Amy Poehler: I can’t feel it anymore, Tina, but the feeling in my heart is just overflowing.
Tina Fey: ABC rejected a KFC commercial with a hidden message, because they felt it was too similar to subliminal advertising. The hidden message? “Eat our delicious roast chicken or roast in hell.”
Amy Poehler: A couple in Ohio held their wedding ceremony at McDonald’s. “I can’t think of a more romantic place,” said the bride. “I mean, Krispy Kreme got closed.”
The third season of "Newsradio" was released on DVD this week. For those of you interested in getting your set autographed, just knock on the dumpster in the alley on 47th and 9th and Andy Dick will be with you as soon as he can. And, as a special bonus, Joe Rogan will sign your copy if you spend the night in a tank full of sharks.

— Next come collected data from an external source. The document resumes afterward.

-- ==== Sys2Proof/Machine/SerialLine.lean ====
section
/-! DEFINITION. Serial-line codes: RES and DIAG (spec 45_serial_line). -/

namespace Sys2Proof.Machine

/-- RES: the status byte zero-extended to VAL[0]; no failure (R200). -/
def execRes (slave status : Byte) (_tail : List Byte) (s : State) :
    Host.Outcome State Fault Refusal :=
  s.finish (.ok (status8Message slave .slReadExceptionStatus status))

/-- DIAG: sub-function and data word, uninterpreted; TruncatedPayload iff len < 6 (R201). -/
def execDiag (slave : Byte) (body : List Byte) (s : State) :
    Host.Outcome State Fault Refusal :=
  s.finish (diagDecode (frameOf slave .slDiagnostics body) slave .slDiagnostics)

end Sys2Proof.Machine
end

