-- ==== Sys2Proof/Machine/Step.lean ====
section
/-! DEFINITION. One step: one DECODE of the frame the host has presented (spec 40_envelope_dispatch R100;
notes/assumptions/4.md). The block has no program counter (10_state R36): the instruction is the frame. -/

namespace Sys2Proof.Machine

/-- DECODE, enabled in every state (R100). -/
def step (s : State) : Host.Outcome State Fault Refusal := exec (decode s.frame) s

/-- `s` with the frame of an opcode-table word presented, so that the next step decodes exactly it
(notes/assumptions/8.md). -/
def State.withFetchWord (s : State) (nbits w : Nat) : State := s.present (tableFrame nbits w)

/-- The host presents frames one after another and the block decodes each (40_envelope_dispatch R109; 95_test_vectors
part 3): the state after the last. -/
def decodeFrames : List (List Byte) → State → Host.Outcome State Fault Refusal
  | [], s => .next s
  | f :: fs, s =>
    match step (s.present f) with
    | .next t => decodeFrames fs t
    | .fault r => .fault r
    | .refused r => .refused r

end Sys2Proof.Machine
end

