-- ==== Sys2Proof/Tests/Slice0.lean ====
section
/-! SUPPORT. Tests of the model and witnesses of the statements' hypotheses. Expected results are the vectors of spec
95_test_vectors (named V<n>, S<n> in the docstrings) or words written out from spec 30_encoding. -/

namespace Sys2Proof.Tests
open Sys2Proof.Machine

/-- A frame presented to the machine right after reset. -/
abbrev shown (bytes : List Byte) : State := State.reset.present bytes

/-- What `f` reads after one DECODE of that frame. -/
def after {α : Type} (f : State → α) (bytes : List Byte) : Option α :=
  match step (shown bytes) with
  | .next t => some (f t)
  | .fault _ => none
  | .refused _ => none

/-- STATUS, SHAPE, SLAVE, FC, ADDR, QTY. -/
def head (t : State) : Status × Shape × Byte × Byte × Word × Word := (t.status, t.shape, t.slave, t.fc, t.addr, t.qty)

/-- What the tests of counted values read. -/
structure Listing where
  status : Status
  shape : Shape
  fc : Byte
  bcnt : Byte
  nval : Byte
  values : List Word
deriving DecidableEq, Repr

/-- STATUS, SHAPE, FC, BCNT, NVAL and the values. -/
def listing (t : State) : Listing := ⟨t.status, t.shape, t.fc, t.bcnt, t.nval, t.values⟩

/-- SHAPE, SLAVE, FC, HASERR, ERRCODE, ERRUNK. -/
def excep (t : State) : Shape × Byte × Byte × Bool × Byte × Bool :=
  (t.shape, t.slave, t.fc, t.hasErr, t.errCode, t.errUnk)

/-- VALID, STATUS, SHAPE, SLAVE, FC. -/
def fail (t : State) : Bool × Status × Shape × Byte × Byte := (t.valid, t.status, t.shape, t.slave, t.fc)

/-! ### Ill-formed terms, one for each check of WellFormed -/

/-- Three bytes are not SHORT. -/
theorem test_wf_short_three_bytes : wellFormed (.short [0x00#8, 0x00#8, 0x00#8]) = false := by decide

/-- Two bytes are. -/
theorem test_wf_short_two_bytes : wellFormed (.short [0x00#8, 0x00#8]) = true := by decide

/-- Three payload bytes make six: a request. -/
theorem test_wf_rcRsp_six_bytes : wellFormed (.rcRsp 0x11#8 0x18#8 [0x00#8, 0x00#8, 0x00#8]) = false := by decide

/-- Three payload bytes make six: a request. -/
theorem test_wf_rdiRsp_six_bytes : wellFormed (.rdiRsp 0x11#8 0x18#8 [0x00#8, 0x00#8, 0x00#8]) = false := by decide

/-- Three payload bytes make six: a request. -/
theorem test_wf_rhrRsp_six_bytes : wellFormed (.rhrRsp 0x11#8 0x03#8 [0x00#8, 0x00#8, 0x00#8]) = false := by decide

/-- Three payload bytes make six: a request. -/
theorem test_wf_rirRsp_six_bytes : wellFormed (.rirRsp 0x11#8 0x03#8 [0x00#8, 0x00#8, 0x00#8]) = false := by decide

/-- No third byte. -/
theorem test_wf_wsc_two_bytes : wellFormed (.wsc 0x11#8 []) = false := by decide

/-- No third byte. -/
theorem test_wf_wsr_two_bytes : wellFormed (.wsr 0x11#8 []) = false := by decide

Amy Poehler: And now here with a review of Natalie Portman’s new film “V For Vendetta”, Chicago Sun-Times film critic Roger Ebert.
(Roger Ebert slides his chair closer to the Update desk to give his movie review)
Roger Ebert: Thank you. You know, I went into this film excited for Natalie Portman’s newest film, because she is a wonderful actress who has excited me for so many years now. Dating back to her wonderful performances as “Marty” in “Beautiful Girls”. I was also excited over this film because from everything I’ve seen, it looks to be another amazing gritty thriller that puts you on the edge of your seat. However this film was a bit of a let down. A disappointment. I had a “chubby” going into this screening but as soon as I saw Natalie Portman’s baldhead, I went soft quicker than ice cream outside on a hot day. I went as soft as a slice of WONDER bread. I was softer than Vanilla Ice’s street cred! This was actually a good film but if you are planning on rubbing one out to Natalie Portman’s natural beauty, this is not your film. It’s like if you went to see Charlize Theron in “MONSTER” and 30 seconds into the film, you’ve got “turtle dick”. “V For Vendetta” was almost as good as the original “Matrix” film. It was entertaining and spine bending. I give this film a “flaccid penis” on the boner chart, but a "thumbs up" for it being a great suspense film. Thank you and good night.
Amy Poehler: Roger Ebert, everyone!
Tina Fey: For Weekend Update, I’m Tina Fey.
Amy Poehler: And I’m Amy Poehler.
Tina & Amy: Good night and have pleasant tomorrow.